Intermittent fasting is not a neutral recommendation for everyone. People who are pregnant, breastfeeding, under 18, underweight, using insulin or other diabetes medication, taking SGLT2 inhibitors, or living with an eating-disorder history should not use a generic fasting calculator as if it were personal medical advice. In those situations the safer route is clinician-led guidance.

That is why the page surfaces caution messages early instead of burying them underneath the result. It also keeps lifestyle fasting separate from therapeutic ketogenic diet therapy and from diabetic ketoacidosis risk. That separation is essential for a responsible educational tool.

Further reading

Frequently asked questions

What is the best intermittent fasting schedule for a beginner?

For many beginners, 12:12 or 14:10 is a more practical starting point than jumping straight to a tighter window. Those milder schedules still create structure, reduce late eating, and are usually easier to combine with protein, training, and hydration targets.

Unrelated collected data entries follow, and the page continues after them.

/-- One thread (R59, Table 3-19, R89). -/
structure Thread where
  pc : BitVec 15 := 0
  x : Vector W64 32 := Vector.replicate 32 0
  f : Vector W64 32 := Vector.replicate 32 0
  v : Vector V1024 32 := Vector.replicate 32 0
  m : Vector W32 8 := Vector.replicate 8 0
  mx : Vector V1024 4 := Vector.replicate 4 0
  /-- registers whose stored parity fails (R59, R91) -/
  badParity : List RegRef := []
  /-- poisoned registers with the load address, and whether a fault has told of it (R72) -/
  poison : List (RegRef × W64 × Bool) := []
  /-- registers that await an outstanding load, by load id (R61) -/
  waiting : List (RegRef × Nat) := []
  /-- registers whose result is not ready yet: the step of the core from which a dependent may issue, and whether it is
  a VMX's update of an mx register, which a later VMX need not await (R67, R102) -/
  late : List (RegRef × Nat × Bool) := []
  /-- step of the core up to which a tag control word or WINV holds its thread in BLOCK (Tables 6-4, 6-6) -/
  busyUntil : Nat := 0
  st : ThrSt := .park
  block : Block := .none
  inFault : Bool := false
  cause : BitVec 8 := 0
  deferred : Bool := false
  fpc : BitVec 13 := 0
  faddr : W64 := 0
  fvecEntry : BitVec 13 := 0
  fvecEnable : Bool := false
  /-- nx, uf, of, dz, nv in bits 0 to 4 -/
  flags : BitVec 5 := 0
  rm : BitVec 3 := 1
  lbeg : BitVec 15 := 0
  lend : BitVec 15 := 0
  loopActive : Bool := false
  /-- the active loop was entered before the fault in progress (R74) -/
  loopFrozen : Bool := false
  lcnt : W64 := 0
  tcmp : W64 := BitVec.allOnes 64
  /-- YIELD issued in the current frame (R61) -/
  yielded : Bool := false
  /-- 1 A, 2 B, 3 C (Table 3-16) -/
  cls : BitVec 2 := 0
  srState : W64 := 0x9E3779B97F4A7C15#64
  satLanes : W32 := 0
  nanLost : Bool := false
  scaleClamped : Bool := false
  tileFault : TileFault := {}
  sendSeq : W32 := 0
  evSel : BitVec 3 := 0
  lnkSel : BitVec 8 := 0
  strmArg0 : BitVec 21 := 0
  strmArg1 : W64 := 0
  strmResp : W64 := 0
  strmStat : BitVec 3 := 0
  /-- first and last word of its image in the plan in force; none where first is above last (R79) -/
  imgFirst : Nat := 1
  imgLast : Nat := 0
  /-- an error acknowledgement not yet raised: the store's address (R211) -/
  storeErr : Option W64 := none
  deriving DecidableEq, Repr

/-- A matrix register (R107, R108): sparse bytes by tile offset, zero where not listed. -/
structure MReg where
  bytes : List Host.Cell := []
  valid : W32 := 0
  fmt : BitVec 4 := 0
  lay : BitVec 2 := 0
  loading : Bool := false
  /-- address of row f of a pending row fault (R118) -/
  rowFault : Option W64 := none
  poisoned : Bool := false
  /-- a FENCE has raised TCHECK for the poison that stands (R128) -/
  told : Bool := false
  /-- 32-bit words whose parity fails, by word offset in the register (R109) -/
  badWords : List Nat := []
  deriving DecidableEq, Repr

/-- Progress of one row of a tile instruction. -/
inductive RowSt where
  | pending
  | lines (want : List Nat) (got : Tab Line)
  | slots (order : Nat)
  | arrived (bytes : List Byte)
  | written
  | faulted (reason : Nat)
  deriving DecidableEq, Repr

/-- A tile load or store in the tile port (R115 to R119, R121). -/
structure TileOp where
  id : Nat
  thread : BitVec 2
  /-- register code 0 to 15 (Table 5-10) -/
  reg : BitVec 4
  store : Bool
  base : W64
  stride : W64
  /-- first row and number of rows -/
  first : Nat
  nrow : Nat
  rows : Tab RowSt := []
  /-- bursts of a TST begun so far: txn, by 4 KiB block (R219) -/
  bursts : Tab Nat := []
  deriving DecidableEq, Repr
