/-- Bytes of a row: 8 in a scale tile, else 128. -/
def rowBytes (code : BitVec 4) : Nat := if 12 ≤ code.toNat then 8 else 128

/-- Address of row r of a tile access: base + r x stride, modulo 2^64 (R115). -/
def TileAccess.row (e : TileAccess) (th : Thread) (r : Nat) : Nat :=
  ((th.rx e.ra).toNat + r * (th.rx e.rb).toNat) % 2 ^ 64

/-- Every byte of a row lies in stack memory, or in the scratchpad, for a store in a plain region (R71, R115, R154). -/
def rowReached (c : Core) (store : Bool) (a n : Nat) : Prop :=
  a + n ≤ 0x5A00000000 ∨
    (padBase ≤ a ∧ a + n ≤ 2 ^ 40 ∧ (store = true → ∀ k, k < n → regionKind c (a + k) = 0))

/-- Base and stride pass the checks of R115 and R121. -/
def TileAccess.aligned (e : TileAccess) (th : Thread) : Prop :=
  (th.rx e.ra).toNat % e.unit = 0 ∧ (th.rx e.rb).toNat % e.unit = 0 ∧ (th.rx e.rb).toNat < 2 ^ 40 ∧
  e.low ≤ (th.rx e.rb).toNat

/-- Element k of a row of an INT8 operand, signed. -/
def int8At (c : Core) (code : BitVec 4) (r k : Nat) : Int := toSigned 8 ((matRow c code r).getD k 0).toNat

/-- Sum of g k for k below n. -/
def sumInt (g : Nat → Int) : Nat → Int
  | 0 => 0
  | n + 1 => sumInt g n + g n

/-- Register codes of tile n, accumulator n and scale tile n (Table 5-10). -/
def tileCode (n : BitVec 3) : BitVec 4 := BitVec.ofNat 4 n.toNat
def accCode (n : BitVec 2) : BitVec 4 := BitVec.ofNat 4 (8 + n.toNat)
def scaleCodeOf (n : BitVec 2) : BitVec 4 := BitVec.ofNat 4 (12 + n.toNat)

/-- Every row of a register. -/
def rows32 : List Nat := List.range 32

/-- What AMAX, AMIN, ASCR and ASUBR make of value n of row r, with its flags (Table 5-7). -/
def accRule : Instr → Core → Thread → Option (BitVec 2 × List (BitVec 4) × (Nat → Nat → Nat × Flags))
  | .amax _ o, c, _ => some (o.acd, [accCode o.acs], fun r n =>
      binary32.minMax true (accAt c (accCode o.acd) r n) (accAt c (accCode o.acs) r n))
  | .amin _ o, c, _ => some (o.acd, [accCode o.acs], fun r n =>
      binary32.minMax false (accAt c (accCode o.acd) r n) (accAt c (accCode o.acs) r n))
  | .ascr _ o, c, th => some (o.acd, [], fun r n =>
      binary32.mul .nearestEven (accAt c (accCode o.acd) r n) (laneV false (th.rv o.va) r))
  | .asubr _ o, c, th => some (o.acd, [], fun r n =>
      binary32.sub .nearestEven (accAt c (accCode o.acd) r n) (laneV false (th.rv o.va) r))
  | _, _, _ => none

/-! ## Events, bytes and neighbours of a command -/

/-- Count of an event register (R323), by register number and instance (R326). -/
def evCount (s : State) (crn unit : Nat) : BitVec 31 := (s.events.at (crn * 1024 + unit) {}).count

/-- Byte x of a line. -/
def byteL (d : Line) (x : Nat) : Byte := BitVec.ofNat 8 (d.toNat / 2 ^ (8 * x))

/-- What a command leaves of the machine but for its own unit: stack memory and every scratchpad. -/
def keepsMemory (s s' : State) : Prop := s'.mem = s.mem ∧ ∀ p, (s'.core p).pad = (s.core p).pad

/-- Stack memory takes n bytes at address a and no other. -/
def memPuts (s s' : State) (a n : Nat) (b : Nat → Byte) : Prop :=
  ∀ x, Mem.read s'.mem x = if a ≤ x ∧ x < a + n then b (x - a) else Mem.read s.mem x

/-- New value of a word under the atomics of Table 6-6, by code, on numbers below 2^64. -/
def amoNew (fn old x cmp : Nat) : Nat :=
  match fn with
  | 0x10 => (old + x) % 2 ^ 64
  | 0x11 => old &&& x
  | 0x12 => old ||| x
  | 0x13 => old ^^^ x
  | 0x14 => if toSigned 64 old ≤ toSigned 64 x then old else x
  | 0x15 => if toSigned 64 old ≤ toSigned 64 x then x else old
  | 0x16 => min old x
  | 0x17 => max old x
  | 0x18 => x
  | _ => if old = cmp then x else old

/-- After a deposit's flit f, taken in state s: the last one of its burst is acknowledged (R223, Table 9-4). -/
def deposited (s : State) (site : Nat) (f : Flit) (t : State) : State :=
  if f.last then t.injectAt site (f.answer f.dst s.epNow 0 (leBytes 2 f.txn.toNat ++ [0])) else t

/-! ## Ring inputs and links -/

/-- Key of a ring input's buffer: stop, lane, class and channel (R184, R189). -/
def inputKey (i : RingInput) : Nat :=
  ((i.stop * 16 + i.lane) * 3 + (match i.cls with
    | .a => 0
    | .b => 1
    | .c => 2)) * 2 + (if i.resp then 1 else 0)

/-- Flits that wait to leave on a virtual channel of a link, and flits received on it. -/
def txOf (s : State) (k v : Nat) : List LFlit := ((s.link k).sess.vc v).tx
def rxOf (s : State) (k v : Nat) : List LFlit := ((s.link k).sess.vc v).rx

/-- A TIME message of one type stands at the head of a link's buffer, well formed and admitted. -/
def TimeAt (s : State) (k : Nat) (m : TimeMsg) : Prop := s.timeHead k m.kind = .msg m ∧ k < 24

/-- The command of a link's control inbox that stands first: its frame type, its lane command and its lane. -/
def inboxFirst (s : State) (k ftype : Nat) (body : List Byte) (rest : List (List Byte)) : Prop :=
  (s.link k).inbox = (BitVec.ofNat 8 ftype :: body) :: rest

/-! ## Streams and messages -/

/-- A thread's stream command of one code that its engine serves now, on a cached descriptor (R231, R232). -/
structure StreamServed (s : State) (a : ThreadAt) (site code : Nat) (c : StrmCmd) (d : List Byte) : Prop where
  core : s.siteOf a.row.toNat a.col.toNat = some site
  blocked : (s.thr site a.t).block = .stream c
  code : c.code = code
  cached : s.cached c.id = some d
  turn : s.streamTurn c = true

/-- The engine has answered: status and response are set, and the thread runs on after its WRCR. -/
def streamDone (s s' : State) (a : ThreadAt) (site : Nat) (stat : Nat) (resp : Nat) : Prop :=
  (s'.thr site a.t).st = .run ∧ (s'.thr site a.t).block = .none ∧
  (s'.thr site a.t).strmStat.toNat = stat ∧ (s'.thr site a.t).strmResp.toNat = resp ∧
  (s'.thr site a.t).x = (s.thr site a.t).x ∧ (s'.thr site a.t).pc = (s.thr site a.t).retire.pc


/-! ## Management messages -/

/-- A management message of one group and op, which may be served, stands first on VC 7 of its partner's link. -/
structure MgmtAt (s : State) (k g op : Nat) (f : LFlit) (r : List LFlit) : Prop where
  head : s.mgmtHead k g op = some (f :: r)
  src : (s.link k).partnerNode = f.src

/-- The message has left VC 7, and one reply flit, of kind 0xB with its txn, waits to go back; more flits may follow. -/
def mgmtReplied (s s' : State) (k : Nat) (f : LFlit) (r : List LFlit) (p : List Byte → Prop) : Prop :=
  rxOf s' k 7 = (rxOf s k 7).drop (r.length + 1) ∧
  ∃ g more, txOf s' k 7 = txOf s k 7 ++ g :: more ∧ g.kind = 11 ∧ g.txn = f.txn ∧ g.dst = f.src ∧ p (lineBytes g.payload)

/-- The code of Table 15-15 that an install message is answered with; a refusal is counted and kept (R343). -/
def installed (s s' : State) (k op code : Nat) (f : LFlit) (r : List LFlit) : Prop :=
  mgmtReplied s s' k f r (fun b => field b 0 1 = 0x20 + op ∧ field b 1 1 = code % 256) ∧ keepsMemory s s' ∧
  s'.boot.plan = s.boot.plan ∧ s'.bankNow = s.bankNow ∧
  (code ≠ 0 → s'.boot.lastRefusal = BitVec.ofNat 5 code ∧ s'.boot.refusals = s.boot.refusals + 1 ∧
    s'.boot.next = s.boot.next ∧ s'.banks = s.banks) ∧
  (code = 0 → s'.boot.lastRefusal = s.boot.lastRefusal ∧ s'.boot.refusals = s.boot.refusals)

/-- A group 0x2 operation waits first at a link, or at the die's end of the warden channel: its header and what follows. -/
def UnitAsked (s : State) (src : MgmtSrc) (op : Nat) (h body : List Byte) : Prop :=
  match src with
  | .link k => ∃ f r, MgmtAt s k 2 op f r ∧ h = lineBytes f.payload ∧ body = mgmtBody (f :: r)
  | .warden => s.alive = true ∧ ∃ l n m rest, s.wdn.inbox = (2, l, n, m) :: rest ∧ bodyGroup m = 2 ∧ bodyOp m = op ∧
      h = m.take 64 ∧ body = m.drop 64

/-- It is answered where it came from by a UNIT_STATUS. -/
def unitReplied (s s' : State) (src : MgmtSrc) (op : Nat) (p : List Byte → Prop) : Prop :=
  match src with
  | .link k => ∀ f r, s.mgmtHead k 2 op = some (f :: r) → mgmtReplied s s' k f r p
  | .warden => ∃ status, p status ∧
      s'.wdn = WdnEnd.push { s.wdn with inbox := s.wdn.inbox.drop 1 } 2 0 0 status

/-- A UNIT_STATUS of an op with a code (Table 16-5). -/
def statusIs (op code : Nat) (b : List Byte) : Prop := field b 0 1 = 0x20 + op ∧ field b 1 1 = code

/-- A stream's engine takes up a message that has come now: no command of the stream came before it, and no other command
of the engine goes first (R302, R374). -/
def EngineFree (s : State) (id : Nat) : Prop :=
  (∀ k ∈ s.streamCmds, k.cmd.id ≠ id) ∧ s.engineTurn id s.strm.order = true

/-- A line of stack k is good, and its channel serves and has nothing to do. -/
def LineFree (s : State) (k line : Nat) : Prop :=
  let ch := (s.stack k).chan (s.chanNow k line)
  ch.st ≠ .failed ∧ ch.running = none ∧ ch.queue = [] ∧ line ∉ s.memBad

/-- An access that ends well. -/
def endsWell (a : Access) : Prop := a.result = .good ∨ a.result = .corrected

/-- A host message waits first on a link and names an open stream of its sender, in its engine's cache, whose engine
takes it up (R370, R374). -/
structure HostAsked (s : State) (k op : Nat) (f : LFlit) (d : List Byte) : Prop where
  head : s.hostHead k op = some [f]
  src : (s.link k).partnerNode = f.src
  form : hostForm (lineBytes f.payload) [] (op == 3 || op == 4) = true
  id : hostId (lineBytes f.payload) < 2 ^ 21
  cached : s.cached (hostId (lineBytes f.payload)) = some d
  used : Desc.st d ≠ 0
  gen : Desc.gen d = hostGen (lineBytes f.payload)
  owner : Desc.ownerNode d = f.src.toNat
  free : EngineFree s (hostId (lineBytes f.payload))

/-- HOST_STATUS: op, code and stream state (Table 17-3). -/
def hostIs (op code st : Nat) (b : List Byte) : Prop :=
  field b 0 1 = 0x10 + op ∧ field b 1 1 = code ∧ field b 3 1 = st

/-! ## The tray -/

/-- Nothing but the tray, and the count of values left free, is changed. -/
def keepsDie (s s' : State) : Prop := { s' with tray := s.tray, free := s.free } = s

/-- One entry is added to the log (R418). -/
def logged (s s' : State) (bay code : Nat) (detail : List Byte) : Prop :=
  s'.tray.nextLog = s.tray.nextLog + 1 ∧ ∃ e, s'.tray.log = (s.tray.log ++ [e]).drop (s.tray.log.length + 1 - 65536) ∧
    e.seq = s.tray.nextLog ∧ e.bay = bay ∧ e.code = code ∧ e.epoch = s.tray.sumEpoch ∧
    e.detail = (detail ++ List.replicate 15 0).take 15

/-- No entry is added. -/
def unlogged (s s' : State) : Prop := s'.tray.nextLog = s.tray.nextLog ∧ s'.tray.log = s.tray.log

/-- The module of a bay has no power, and what the warden knew of its running is gone. -/
def Bay.isDark (y : Bay) : Prop :=
  y.pwrEn = false ∧ y.resetN = false ∧ y.running = false ∧ y.hbOk = false ∧ y.wait = .none

/-- A warden operation waits at a source, its trailer and level good (R412, R413): its header and what follows. -/
def TrayAsked (s : State) (src : TraySrc) (op : Nat) (h body : List Byte) : Prop :=
  s.tray.active ≠ none ∧ trailerOk h body = true ∧ ∃ m t, s.trayHead src = some (m, t) ∧ 64 ≤ m.length ∧
    bodyGroup m = 3 ∧ bodyOp m = op ∧ h = m.take 64 ∧ body = m.drop 64 ∧
    match src with
    | .service _ => s.tray.svcMay op = true
    | .channel _ => True

/-- It is answered where it came from: WDN_STATUS, and DATA after it where there is any. -/
def trayReplied (s s' : State) (src : TraySrc) (op code session pages : Nat) (data : Option (List Byte × List Byte)) : Prop :=
  let st := withTrailer (wdnStatus op code session pages) []
  let more := match data with
    | some d => [withTrailer d.1 d.2 ++ d.2]
    | none => []
  match src with
  | .channel b => (s'.bay b).chanEnd =
      more.foldl (fun e m => e.push 2 0 0 m)
        (WdnEnd.push { (s.bay b).chanEnd with inbox := (s.bay b).chanEnd.inbox.drop 1 } 2 0 0 st)
  | .service _ => s'.tray.svc.out = s.tray.svc.out ++ (st :: more).map svcFrame

/-- A bay but for its end of the warden channel. -/
def bayBut (y : Bay) : Bay := { y with chanEnd := {} }

/-! ## Whole-machine rules -/

/-- Every byte memory keeps its canonical form: addresses strictly rising, no zero byte listed. -/
def Canonical (s : State) : Prop :=
  Mem.wf s.mem = true ∧ ∀ p, Mem.wf (s.core p).pad = true ∧ ∀ code, Mem.wf ((s.core p).mreg code).bytes = true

Does intermittent fasting work even if I do not use 16:8?

Yes. A 16:8 plan is popular, but it is not the only workable pattern. A shorter overnight fast such as 12:12 or 14:10 may be easier to sustain and still help with routine, appetite control, or calorie consistency.

Why does this calculator show protein per meal?

Shorter eating windows can make it easier to under-eat protein without noticing. Showing a practical protein floor per meal helps users keep meal timing from crowding out basic nutrition quality.

Who should not use this calculator blindly?

Anyone who is pregnant, breastfeeding, under 18, underweight, taking insulin or diabetes medication, using SGLT2 inhibitors, or living with an eating-disorder history should treat this as educational only and seek clinician-led advice before using restrictive fasting schedules.